The Disappearing Harness

Harnesses exist to direct dumb power. What happens when the power isn’t dumb?

Apr 16, 2026

a pair of horses on a dirt road — Photo by Jacek Ulinski on Unsplash

For most of recorded history, horses pulled loads with a strap around their necks. The throat-and-girth harness was simple: wrap a band around the horse’s chest and neck, attach it to whatever needed moving, and go. It had one significant problem. The harder the horse pulled, the more the strap pressed against its windpipe. The animal was literally choking itself to do its job.

Around 100 BC, someone in China figured out the rigid horse collar — a padded frame that shifted the load from the horse’s throat to its shoulders. The same horse could now pull with roughly five times the force without suffocating. The collar didn’t make the horse stronger. It just stopped fighting the horse’s own anatomy.

What followed was a pattern that held for two thousand years: as the power source grew, so did the harness. Steam engines needed boilers, flywheels, and governor mechanisms. When Gottlieb Daimler bolted an internal combustion engine onto a wooden stagecoach in the 1880s, the frame nearly shook itself apart — the chassis wasn’t built to absorb that kind of torque. Karl Benz figured out that the engine and the frame had to be designed together: steel tubing, suspension, a structure that could contain controlled explosions and turn them into forward motion. By the 1920s, cars needed wiring harnesses just to manage the complexity of lights, starters, and gauges. More power demanded more infrastructure.

We assumed AI would follow the same pattern. And for a while, it did.

The Infrastructure Play

Cursor, the AI-powered code editor that became the default tool for many developers in 2024 and 2025, is built like a Benz chassis. It’s a full fork of VS Code with a custom AI layer on top.
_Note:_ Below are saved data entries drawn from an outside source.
-- ==== Sys2Proof/Machine/Planner.lean ====
section
/-! DEFINITION. Planner.lean: the plan's arithmetic (R49 to R53), group records and their endings (R43, R59 to R63), and
internal moves (R64, R65), save what asks for power. -/

namespace Sys2Proof.Machine

/-! ### Arithmetic -/

/-- The largest m below 2^k + n with m² < x, found bit by bit from n. -/
def sqrtBelow (x : Nat) : Nat → Nat → Nat
  | 0, n => n
  | k + 1, n => sqrtBelow x k (if (n + 2 ^ k) * (n + 2 ^ k) < x then n + 2 ^ k else n)

/-- The least n with n² at least x, for x up to 2^64. -/
def sqrtUp (x : Nat) : Nat := if x = 0 then 0 else sqrtBelow x 32 0 + 1

/-- Half rounded down, raised to 1 (R50). -/
def halved (n : Nat) : Nat := max 1 (n / 2)

/-- The least duration of one axis over a distance, in ds; 0 for no distance (R50). -/
def axisMin (c : AxisCfg) (cold : Bool) (dist : Nat) : Nat :=
  if dist = 0 then 0
  else
    let v := if cold then halved c.v else c.v
    let a := if cold then halved c.a else c.a
    max (ceilDiv (40 * dist) (3 * v)) (sqrtUp (ceilDiv (1600 * dist) (3 * a)))

/-- The rate and claim of one axis at a duration (R52). -/
def shareAt (c : AxisCfg) (dist n : Nat) : Share :=
  if dist = 0 then ⟨0, c.phold⟩
  else
    let v := ceilDiv (40 * dist) (3 * n)
    ⟨v, max c.phold (ceilDiv (c.pmax * v) c.v)⟩

/-- One candidate is taken before another under NEAREST (R49). -/
def nearer (cur x y : Int) : Bool :=
  decide (absDiff x cur < absDiff y cur)
  || (absDiff x cur == absDiff y cur && (decide (x.natAbs < y.natAbs) || (x.natAbs == y.natAbs && decide (y ≤ x))))

/-- The wrap candidate taken by a preference, from candidates in ascending order (R49). -/
def pickWrap (pref : WrapPref) (cur : Int) (cs : List Int) : Option Int :=
  match pref with
  | .positive => cs.getLast?
  | .negative => cs.head?
  | .nearest => cs.foldl (fun best c => match best with
    | none => some c
    | some y => if nearer cur c y then some c else some y) none

/-- The targets of a member, where the group's target fits its soft limits (R46 check 10, R49). -/
def Block.memberTarget (b : Block) (d : DishId) (az el : Int) (pref : WrapPref) : Option AzEl :=
  let ca := (b.axis d .az).cfg
  let ce := (b.axis d .el).cfg
  if within ce.lo ce.hi el then
    (pickWrap pref (b.pos d .az) ((candidates az).filter fun c => within ca.lo ca.hi c)).map fun x => ⟨x, el⟩
  else none

/-- The plan of one dish to a target, from the positions now reported (R49). -/
def Block.planTo (b : Block) (d : DishId) (t : AzEl) : Plan :=
  { target := t, dist := ⟨absDiff t.az (b.pos d .az), absDiff t.el (b.pos d .el)⟩ }

/-- A dish with its plan, as the stretch search takes it. -/
abbrev Mover := DishId × Plan

/-- The least duration of a set of movers, not held to 6,000 (R51). -/
def Block.minDuration (b : Block) (ms : List Mover) : Nat :=
  (ms.flatMap fun m =>
    [axisMin (b.axis m.1 .az).cfg (b.cold m.1) m.2.dist.az, axisMin (b.axis m.1 .el).cfg (b.cold m.1) m.2.dist.el]
    ).foldl max 20

/-- The shares of one mover at a duration (R52). -/
def Block.sharesAt (b : Block) (m : Mover) (n : Nat) : PerAxis Share :=
  ⟨shareAt (b.axis m.1 .az).cfg m.2.dist.az n, shareAt (b.axis m.1 .el).cfg m.2.dist.el n⟩

/-- The amount of a request for one axis. -/
def wanted (ws : List Want) (d : DishId) (k : AxisKind) : Nat :=
  ((ws.find? fun w => w.d == d && w.k == k).map (·.watts)).getD 0

/-- The shares of one mover under amounts granted at a duration: the rates of the duration, the amounts as claims. -/
def Block.sharesUnder (b : Block) (m : Mover) (n : Nat) (ws : List Want) : PerAxis Share :=
  let s := b.sharesAt m n
  ⟨{ s.az with claim := wanted ws m.1 .az }, { s.el with claim := wanted ws m.1 .el }⟩

/-- The request of a set of movers at a duration (R52, Table 4-2). -/
def Block.wantsAt (b : Block) (ms : List Mover) (n : Nat) : List Want :=
  ms.flatMap fun m =>
    let s := b.sharesAt m n
    [⟨m.1, .az, s.az.claim⟩, ⟨m.1, .el, s.el.claim⟩]

/-- The least duration from n, over at most fuel candidates, whose claim fits with what stands against it (R53). -/
def Block.searchFrom (b : Block) (ms : List Mover) (against : Nat) : Nat → Nat → Option Nat
  | 0, _ => none
  | fuel + 1, n =>
    if total (b.wantsAt ms n) + against ≤ b.account.breq then some n else b.searchFrom ms against fuel (n + 1)

/-- The stretch search from n0 to L against the headroom of the moment (R53). -/
def Block.stretch (b : Block) (ms : List Mover) (n0 limit : Nat) : Option Nat :=
  b.searchFrom ms (b.otherTotal (b.wantsAt ms n0) + b.heatAgainst) (limit + 1 - n0) n0

/-! ### Group records -/

/-- The member part of a GROUP_STATE report (R43). -/
def Member.brief (m : Member) : List Fld :=
  [f1 (dishNum m.dish), f1 m.state.ctorIdx] ++ fopt m.drop [1] (fun r => [f1 r.ctorIdx]) ++ [fb m.late]

/-- A GROUP_STATE report, with the member whose change caused it (R43). -/
def Block.tellGroup (b : Block) (g : GroupId) (m : Option Member) : Block :=
  match b.group g with
  | none => b
  | some x =>
    b.tell .groupState (groupNum g)
      (f1 x.state.ctorIdx :: fopt x.reason [1] (fun r => [f1 r.ctorIdx]) ++ fopt x.nStar [2] (fun n => [f2 n])
        ++ fopt x.start [6] (fun t => [f6 t]) ++ fopt m [1, 1, 1, 1, 1] Member.brief)

/-- The record of a member of a group. -/
def Block.member (b : Block) (g : GroupId) (d : DishId) : Option Member :=
  (b.group g).bind fun x => x.members.find? fun m => m.dish == d

/-- A group record changed. -/
def Block.modGroup (b : Block) (g : GroupId) (f : Group → Group) : Block := b.setGroup g ((b.group g).map f)

/-- A group's state changed, with a report (R43). -/
def Block.setGroupState (b : Block) (g : GroupId) (st : GroupState) : Block :=
  (b.modGroup g fun x => { x with state := st }).tellGroup g none

/-- One member record changed, with a report (R42, R43). -/
def Block.modMember (b : Block) (g : GroupId) (d : DishId) (f : Member → Member) : Block :=
  let t := b.modGroup g fun x => { x with members := x.members.map fun m => if m.dish = d then f m else m }
  t.tellGroup g (t.member g d)

/-- The group record ends: finish order recorded, group fields removed, reported with the member whose change ended it,
where one did (R43, R59, R62, R63). The finish order recorded is the running count of the groups finished since reset, not
a rank among those in the table (DESIGN CHOICE, log 44). -/
def Block.endGroup (b : Block) (g : GroupId) (st : GroupState) (r : Option EndReason) (by_ : Option DishId) : Block :=
  match b.group g with
  | none => b
  | some x =>
    let n := b.planner.finished
    let t := b.setGroup g (some { x with state := st, reason := r, finishOrder := some n })
    let t := { t with planner := { t.planner with finished := n + 1 } }
    (t.each x.members fun m s => s.modDish m.dish fun y => { y with group := none }).tellGroup g (by_.bind (t.member g))

/-- A member that is still PLANNED or MOVING. -/
def Member.active (m : Member) : Bool := m.state == .planned || m.state == .moving

/-- A group whose members are all settled finishes, by the change of the member named (R43, R59). -/
def Block.settleGroup (b : Block) (g : GroupId) (d : DishId) : Block :=
  match b.group g with
  | some x =>
    if (x.state = .starting ∨ x.state = .running) ∧ x.members.all fun m => !m.active then
      b.endGroup g (if x.members.all fun m => m.state == .arrived then .done else .partly) none (some d)
    else b
  | none => b

/-! ### Start of a group (R56) -/

/-- An axis is HELD under a requester's need. -/
def Block.heldFor (b : Block) (d : DishId) (k : AxisKind) (r : Requester) : Bool :=
  (b.axis d k).state == .held && (b.axis d k).need.any fun n => n.who == r

/-- The MOVE orders of one mover: each axis with a distance is sent its target (R56). -/
def Block.orderMoves (b : Block) (m : Mover) (n start : Nat) : Block :=
  let t := if m.2.dist.az = 0 then b else b.orderMove m.1 .az m.2.target.az n start
  if m.2.dist.el = 0 then t else t.orderMove m.1 .el m.2.target.el n start

/-- The active members of a group with their plans. -/
def Group.movers (x : Group) : List Mover := (x.members.filter Member.active).filterMap fun m => m.plan.map fun p => (m.dish, p)

/-- A mover with a distance on some axis. -/
def Mover.moves (m : Mover) : Bool := m.2.dist.az != 0 || m.2.dist.el != 0

/-- The member a start's report carries: the one whose drop started the group, else the last to become MOVING (R43, R56;
log 21). -/
def startMember (ms : List Mover) (by_ : Option DishId) : Option DishId :=
  by_ <|> ((ms.filter Mover.moves).getLast?.map (·.1))

/-- A STARTING group whose axes are all HELD under it starts (R56), by the drop of the member named, where one is. -/
def Block.startGroup (b : Block) (g : GroupId) (by_ : Option DishId) : Block :=
  match b.group g with
  | some x =>
    if x.state = .starting ∧ x.movers.all fun m =>
        b.heldFor m.1 .az (.group g) && b.heldFor m.1 .el (.group g) then
      let start := b.moveStart
      let n := x.nStar.getD 20
      let t := b.modGroup g fun x => { x with state := .running, start := some start }
      let t := t.each x.movers fun m s =>
        let u := (s.orderMoves m n start).setMode m.1 .slewing .group
        if m.moves then u.modMember g m.1 fun y => { y with state := .moving } else u
      t.tellGroup g ((startMember x.movers by_).bind (t.member g))
    else b
  | none => b

/-- A member of a STARTING or RUNNING group is dropped (R60); its drop may end the group (R59) or start it (R56). -/
def Block.dropMember (b : Block) (g : GroupId) (d : DishId) (r : DropReason) : Block :=
  let t := b.modMember g d fun m => { m with state := .dropped, drop := some r }
  (((t.holdBoth d).setMode d .idle .group).settleGroup g d).startGroup g (some d)

/-- The share of an axis that is ENGAGING falls to P_hold, at which it is to be HELD again (R62, log 29). -/
def Block.cutEngaging (b : Block) (d : DishId) (k : AxisKind) : Block :=
  if (b.axis d k).state = .engaging then b.reduceToHold d k else b

/-- The dishes and axes of an aborted group, as ABORT_GROUP ends it by its state (R62). -/
def Block.releaseMembers (b : Block) (ms : List Member) : Block :=
  b.each ms fun m s =>
    if (s.dish m.dish).mode = .slewWait ∨ (s.dish m.dish).mode = .slewing then
      ((s.holdBoth m.dish).bothAxes fun k u => u.cutEngaging m.dish k).setMode m.dish .idle .group
    else s

/-- A group aborted with a reason, by the change of a member where one is named, its members released (R48, R61, R62). -/
def Block.abortGroup (b : Block) (g : GroupId) (r : EndReason) (by_ : Option DishId) : Block :=
  match b.group g with
  | none => b
  | some x =>
    let t := (b.endGroup g .aborted (some r) by_).withdraw (.group g)
    if x.state = .formed then t else t.releaseMembers x.members

/-- Every live group aborted by the wind or the e-stop, its axes left to others (R63). -/
def Block.abortAll (b : Block) (r : EndReason) : Block :=
  b.each allGroups fun g s =>
    match s.group g with
    | some x => if x.state.live then (s.endGroup g .aborted (some r) none).withdraw (.group g) else s
    | none => s

/-- A drop reason as an end reason. -/
def DropReason.toEnd : DropReason → EndReason
  | .locked => .locked
  | .fault => .fault
  | .offline => .offline
  | .estop => .estop

/-- A member axis is lost to its group (R60, R61). -/
def Block.groupLoses (b : Block) (g : GroupId) (d : DishId) (r : DropReason) : Block :=
  match b.group g with
  | none => b
  | some x =>
    match x.state with
    | .starting | .running =>
      if x.members.any fun m => m.dish == d && m.active then b.dropMember g d r else b
    | .warming | .waiting =>
      (b.modMember g d fun m => { m with state := .dropped, drop := some r }).abortGroup g r.toEnd (some d)
    | _ => b

/-! ### Start of an internal move (R65) -/

/-- An internal move in STARTING whose axes are both HELD under it starts (R65, R116). -/
def Block.startMove (b : Block) (d : DishId) : Block :=
  match b.move d with
  | some m =>
    if m.phase = .starting ∧ b.heldFor d .az .internal ∧ b.heldFor d .el .internal then
      let start := b.moveStart
      (b.setMove d (some { m with phase := .running, start := some start })).orderMoves (d, m.plan) (m.nStar.getD 20)
        start
    else b
  | none => b

/-! ### Endings of an internal move (R65, R111, R116) -/

/-- An internal move is removed with its wait-queue entry, its axes treated as R60 treats a dropped member's (R65). -/
def Block.endMove (b : Block) (d : DishId) : Block :=
  match b.move d with
  | none => b
  | some _ => ((b.setMove d none).withdraw (.internal d)).holdBoth d

/-- A move that ends early on a loss: the shed is abandoned, or the return given up (R111, R116). -/
def Block.loseMove (b : Block) (d : DishId) : Block :=
  match b.move d with
  | none => b
  | some _ =>
    let t := b.endMove d
    match (t.dish d).mode with
    | .shedding => (t.clearContext d).setMode d .idle .axis
    | .returning => t.setMode d .idle .axis
    | _ => t

/-! ### A lost axis (R27, R29, R30, R60, R61, R65) -/

/-- What a newly lost axis of a dish does to the dish's work. -/
def Block.loseDish (b : Block) (d : DishId) (r : DropReason) : Block :=
  let t := match (b.dish d).group with
    | some g => b.groupLoses g d r
    | none => b
  let t := t.loseMove d
  let t := if (t.dish d).mode = .tracking then t.endTracking d .axis else t
  t.losePending d .axis

/-- The requesters of a dish act on the axes lost since b0 (R3, R116); OFFLINE and FAULT are named before LOCKED. -/
def Block.reactLost (b0 b : Block) (d : DishId) : Block :=
  let fresh := [AxisKind.az, AxisKind.el].filter fun k => Block.newlyLost b0 b d k
  match fresh with
  | [] => b
  | k :: _ => b.loseDish d (b.lostReason d k)

end Sys2Proof.Machine
end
To help the model understand your codebase, Cursor chunks your files, runs each chunk through a custom embedding model, stores the resulting vectors in Turbopuffer (a cloud-hosted vector database), and syncs everything using Merkle trees on a three-minute refresh cycle. The embeddings are computed on Cursor’s own GPU infrastructure, not your laptop. Visual diff views, multi-file editing workflows, a codebase index that lets the model “see” your entire project at once — all of it engineered to absorb the torque of an AI that might want to change twenty files in a single turn.

It works well precisely because it follows the historical pattern: powerful engine, complex harness.
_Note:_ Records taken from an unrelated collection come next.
/-! ### Field lines and timers (chapters 1, 5, 7 and 9) -/

/-- A cycle that is due begins when the one before it has ended, and waits for it otherwise; a successor that waits
begins as soon as no visit is under way or left (R155). Its beginning takes up waiting polarities (R154), consumes the
queue of each TRACKING dish down to the point in force and those ahead, ending the tracking of one that has run out
(R29, R39), gives each TRACK order its next points, the next three whose time is after now (R12), and lists the nodes
to visit. A visit sends the next node of the cycle its order on the lines that carry it, under its next sequence
number, and nothing where no line does (R156). At a visit's end the miss counts and the reach follow what was heard,
each change of reach sending a NODE_REACH report (R161, R162), and the answers taken are handed (R163; of each its stop
flag, of the last every part, log 24; of those of a node that has left the cycle the stop flags alone, log 22): to the
axes, to the zones (R129, R134), to the key record (R147), to the weather entry (R88, R89), to the cabinet's stop mark
(R180). An axis MOVING under TRACK is compared with the position its bracketing points give for the cycle's site time:
its lag timer runs on, or starts, while it lies beyond the tolerance, and stops with the episode closed while it does
not; without the pair the timer stops (R22). A cabinet that becomes UNREACHABLE takes its axes OFFLINE and its zones
off (R21, R133, R147, R162). The late deadline of a running group marks each member still under way LATE (R58). -/
def Obligations.CycleEvents : Prop :=
  ∀ s : State, s.started →
    (let due := s.block.field.cycleDue
     let b := s.block.carryTo due
     let t := { b with field := { b.field with cycleDue := b.nextDue due 100 } }
     let busy := s.block.field.visit ≠ none ∨ s.block.field.todo ≠ []
     (¬busy → exec .fieldCycle s = .next (s.ends t.beginCycle.judgeStartup))
     ∧ (busy → exec .fieldCycle s = .next (s.ends { t with field := { t.field with successor := true } })))
    ∧ (s.block.field.visit ≠ none → exec .nodeVisit s = .next (s.ends s.block))
    ∧ (∀ r rest, s.block.field.visit = none →
        s.block.field.todo.dropWhile (fun r => !s.block.inCycle r) = r :: rest →
        let on_ := fun l => s.block.lineCarries l
        let phase := fun l => if on_ l = true then LinePhase.sending else .unused
        let v : Visit :=
          { node := r, a := phase .a, b := phase .b, sentAt := s.block.site.tb, answers := [], heardA := false
            heardB := false }
        let t := { s.block with field := { s.block.field with todo := rest, visit := some v } }
        let x := s.block.node r
        let sent := { x with seq := (x.seq + 1) % 256, lastOrder := some (s.block.orderFor r) }
        (on_ .a = true ∨ on_ .b = true → exec .nodeVisit s = .next (s.ends (t.setNode r sent)))
        ∧ (on_ .a = false → on_ .b = false → exec .nodeVisit s = .next (s.ends t)))
    ∧ (s.block.field.visit = none → s.block.field.todo.dropWhile (fun r => !s.block.inCycle r) = [] →
        let t := { s.block with field := { s.block.field with todo := [] } }
        exec .nodeVisit s = .next (s.ends t.nextCycle))
    ∧ (let due := s.block.field.successor = true ∧ s.block.field.visit = none ∧ s.block.field.todo = []
       (due → s.block.nextCycle = s.block.beginCycle) ∧ (¬due → s.block.nextCycle = s.block))
    ∧ (s.block.field.visit = none → exec .visitEnd s = .next (s.ends s.block.judgeStartup))
    ∧ (∀ v, s.block.field.visit = some v →
        let u := s.block.endVisit
        let x := s.block.node v.node
        exec .visitEnd s = .next (s.ends u.judgeStartup) ∧ u.field.visit = none
        ∧ (s.block.inCycle v.node = false →
          u = (v.answers.foldl (fun t a => t.handStop v.node a) (s.block.setVisit none)).nextCycle)
        ∧ (s.block.inCycle v.node = true →
          (u.node v.node).missA = (if v.heardA = true then 0 else min 3 (x.missA + 1))
          ∧ (u.node v.node).missB = (if v.heardB = true then 0 else min 3 (x.missB + 1))
          ∧ (let lostA := (u.node v.node).missA = 3
             let lostB := (u.node v.node).missB = 3
             ((x.reach ≠ .unknown ∨ v.answers ≠ []) →
               (u.node v.node).reach
                 = if lostA ∧ lostB then .unreachable else if lostA ∨ lostB then .degraded else .reachable)
             ∧ (x.reach = .unknown → v.answers = [] → (u.node v.node).reach
                 = if lostA ∧ lostB ∧ s.block.site.startup = .ready then .unreachable else .unknown))
          ∧ (x.reach ≠ .unreachable → (u.node v.node).reach = .unreachable → (u.node v.node).lastStatus = none)
          ∧ ∃ t : Block, u = (t.handAll v.node v.answers).nextCycle ∧ (t.node v.node).reach = (u.node v.node).reach
            ∧ t = ((s.block.setVisit none).setNode v.node { x with
                missA := (u.node v.node).missA, missB := (u.node v.node).missB }).setReach v.node
                  (u.node v.node).reach))
    ∧ (∀ g,
      ((s.block.group g).bind Group.deadline = none → exec (.lateDeadline g) s = .next (s.ends s.block))
      ∧ ∀ t, (s.block.group g).bind Group.deadline = some t →
        exec (.lateDeadline g) s = .next (s.ends ((s.block.clockTo t).markLate g))
        ∧ ∀ x, s.block.group g = some x →
          ∃ y, ((s.block.clockTo t).markLate g).group g = some y
            ∧ ∀ m ∈ y.members, m.state = .planned ∨ m.state = .moving → m.late = true)
    ∧ (let b := s.block
       let u := b.beginCycle
       u.field.cycleTime = b.site.clock ∧ u.field.successor = false ∧ u.field.todo = allNodes.filter b.inCycle
       ∧ (∀ l, (u.line l).inverted = (b.line l).newPol.getD (b.line l).inverted ∧ (u.line l).newPol = none)
       ∧ (∀ d, (b.dish d).mode ≠ .tracking ∨ b.site.clock = none →
          u.queue d = b.queue d ∧ (u.dish d).mode = (b.dish d).mode)
       ∧ (∀ d now, (b.dish d).mode = .tracking → b.site.clock = some now →
          let past := (b.queue d).filter fun p => decide (p.time ≤ now)
          let ahead := (b.queue d).filter fun p => decide (now < p.time)
          (ahead = [] → u.queue d = [] ∧ (u.dish d).mode = .idle)
          ∧ (ahead ≠ [] → u.queue d = past.getLast?.toList ++ ahead ∧ (u.dish d).mode = .tracking))
       ∧ ∀ d k pts, (u.axis d k).order = .track pts → pts = u.trackPoints d k
         ∧ u.trackPoints d k = (((u.queue d).filter fun p => decide (b.site.clock.getD 0 < p.time)).take 3).map
             fun p => ⟨p.time, if k = .az then p.az else p.el⟩)
    ∧ (∀ (d : DishId) (k : AxisKind) (r : AxisReport),
       let b := s.block
       let a := b.axis d k
       let t := b.judgeLag d k r
       let stopped := b.setAxis d k { a with lag := none }
       ((∀ pts, a.order ≠ .track pts) ∨ a.state ≠ .moving → t = b)
       ∧ ∀ pts, a.order = .track pts → a.state = .moving →
         (b.field.cycleTime = none → t = stopped)
         ∧ ∀ now, b.field.cycleTime = some now →
           let past := (b.queue d).filter fun p => decide (p.time ≤ now)
           let ahead := (b.queue d).filter fun p => decide (now < p.time)
           let at_ := fun (p : Point) => if k = .az then p.az else p.el
           (past = [] ∨ ahead = [] → t = stopped)
           ∧ ∀ p q, past.getLast? = some p → ahead.head? = some q →
             let e := at_ p + ((at_ q - at_ p) * ((now : Int) - p.time)).tdiv ((q.time : Int) - p.time)
             let off := a.cfg.lagTol < (r.pos - e).natAbs
             (¬off → t = b.setAxis d k { a with lag := none, lagOpen := false })
             ∧ (off → a.lag = none → t = b.setAxis d k { a with lag := some ⟨b.site.tb, e⟩ })
             ∧ (off → ∀ l, a.lag = some l → t = b.setAxis d k { a with lag := some ⟨l.since, e⟩ }))
    ∧ (∀ (r : NodeRef) (new : Reach),
       let b := s.block
       let x := b.node r
       (x.reach = new → b.reportReach r new = b ∧ b.setReach r new = b)
       ∧ (x.reach ≠ new → b.reportReach r new = (b.setNode r { x with reach := new }).report .nodeReach (nodeNum r)
           [f1 new.ctorIdx] (some (f1 x.reach.ctorIdx)) [f1 x.missA, f1 x.missB])
       ∧ (new ≠ .unreachable → b.setReach r new = b.reportReach r new))
    ∧ (let b := s.block
       (∀ r, b.handAll r [] = b) ∧ (∀ r a, b.handAll r [a] = b.hand r a)
       ∧ (∀ r a c rest, b.handAll r (a :: c :: rest) = (b.handStop r a).handAll r (c :: rest))
       ∧ (∀ d acc x,
          let a : Answer := ⟨acc, .cab x⟩
          let reach := (b.node (.cab d)).reach
          b.handStop (.cab d) a = b.setMark (.cabinet d) x.estop
          ∧ (reach = .unreachable → b.hand (.cab d) a = b.setMark (.cabinet d) x.estop)
          ∧ (reach ≠ .unreachable → acc = .refused →
              b.hand (.cab d) a
                = (Block.reactLost b ((b.axisRefused d .az).axisRefused d .el) d).setMark (.cabinet d) x.estop)
          ∧ (reach ≠ .unreachable → acc ≠ .refused →
              b.hand (.cab d) a = (b.handCabinet d x).setMark (.cabinet d) x.estop))
       ∧ (∀ d x,
          let t := b.handCabinet d x
          let o := ((b.node (.cab d)).lastOrder.getD .poll).contactors
          let key := b.lockout.keys[d]
          let since := fun (z : ZoneKind) (on_ ordered : Bool) =>
            if on_ = ordered then none else some ((b.zone d z).mismatch.getD b.site.tb)
          (t.axis d .az).reported = some x.az ∧ (t.axis d .el).reported = some x.el
          ∧ (t.zone d .surf).temp = some x.surfTemp ∧ (t.zone d .surf).reported = some x.surfOn
          ∧ (t.zone d .drive).temp = some x.driveTemp ∧ (t.zone d .drive).reported = some x.driveOn
          ∧ (t.zone d .surf).mismatch = since .surf x.surfOn o.1
          ∧ (t.zone d .drive).mismatch = since .drive x.driveOn o.2
          ∧ t.cold d = (if x.driveTemp < -100 then true else if -80 ≤ x.driveTemp then false else b.cold d)
          ∧ t.lockout.keys[d] = (if x.lockout = true then ⟨some true, min 3 (key.lockRun + 1), 0⟩
              else ⟨some false, 0, min 3 (key.remoteRun + 1)⟩))
       ∧ (∀ n acc (x : WxBody),
          let a : Answer := ⟨acc, .wx x⟩
          let e := b.wx n
          let t := b.hand (.wx n) a
          let mean := min x.mean 750
          let gust := max (min x.gust 750) mean
          let ambient := max (-600) (min 600 x.ambient)
          let clamp := decide (mean ≠ x.mean ∨ gust ≠ x.gust ∨ ambient ≠ x.ambient)
          let warm := if e.state = .warming then e.warm + 1 else e.warm
          let handed := (b.node (.wx n)).reach ≠ .unreachable ∧ acc ≠ .refused ∧ e.state ≠ .disabled
          (¬handed → t = b)
          ∧ (handed → x.fault = true ∨ x.precip = none →
              t.wx n = { state := .warming, warm := 0, reading := none, faults := (e.faults + 1) % 65536 })
          ∧ (∀ p, handed → x.fault = false → x.precip = some p →
              t.wx n =
                { e with
                  warm := warm
                  state := if e.state = .warming ∧ b.site.cfg.warmTarget ≤ warm then .active else e.state
                  reading := some
                    { mean := mean, gust := gust, ambient := ambient, precip := p, clamp := clamp
                      expiry := b.weather.sec + b.site.cfg.lifetime } })))
    ∧ ∀ d, (s.block.node (.cab d)).reach ≠ .unreachable →
      let t := s.block.setReach (.cab d) .unreachable
      (∀ k, (t.axis d k).state = .offline ∧ (t.axis d k).need = none ∧ (t.axis d k).stage = .none
        ∧ (t.axis d k).opDue = none ∧ (t.axis d k).holdDue = some (s.block.site.tb + 10000)
        ∧ t.claim d k = s.block.claim d k)
      ∧ (∀ z, (t.zone d z).duty = 0 ∧ (t.zone d z).commanded = false ∧ (t.zone d z).temp = none
        ∧ (t.zone d z).reported = none ∧ (t.zone d z).mismatch = none
        ∧ (t.zone d z).prewarm = (s.block.zone d z).prewarm)
      ∧ t.lockout.keys[d] = ⟨none, 0, 0⟩ ∧ (t.node (.cab d)).lastStatus = none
Then something odd happened.

Grep

When Anthropic built Claude Code, their coding agent, they initially tried the same approach. Boris Cherny, its lead engineer, described the process on the Latent Space podcast: “We tried very early versions of Claude that actually used RAG… Eventually, we landed on just agentic search as the way to do stuff.” No vector embeddings. No cloud database. No indexing pipeline. Claude Code searches your codebase with ripgrep — a fast, Rust-based implementation of grep, a tool that has existed in some form since 1973. The model reads your files and searches through them, the way a developer would — and on Anthropic’s internal benchmarks, it outperformed the sophisticated approach.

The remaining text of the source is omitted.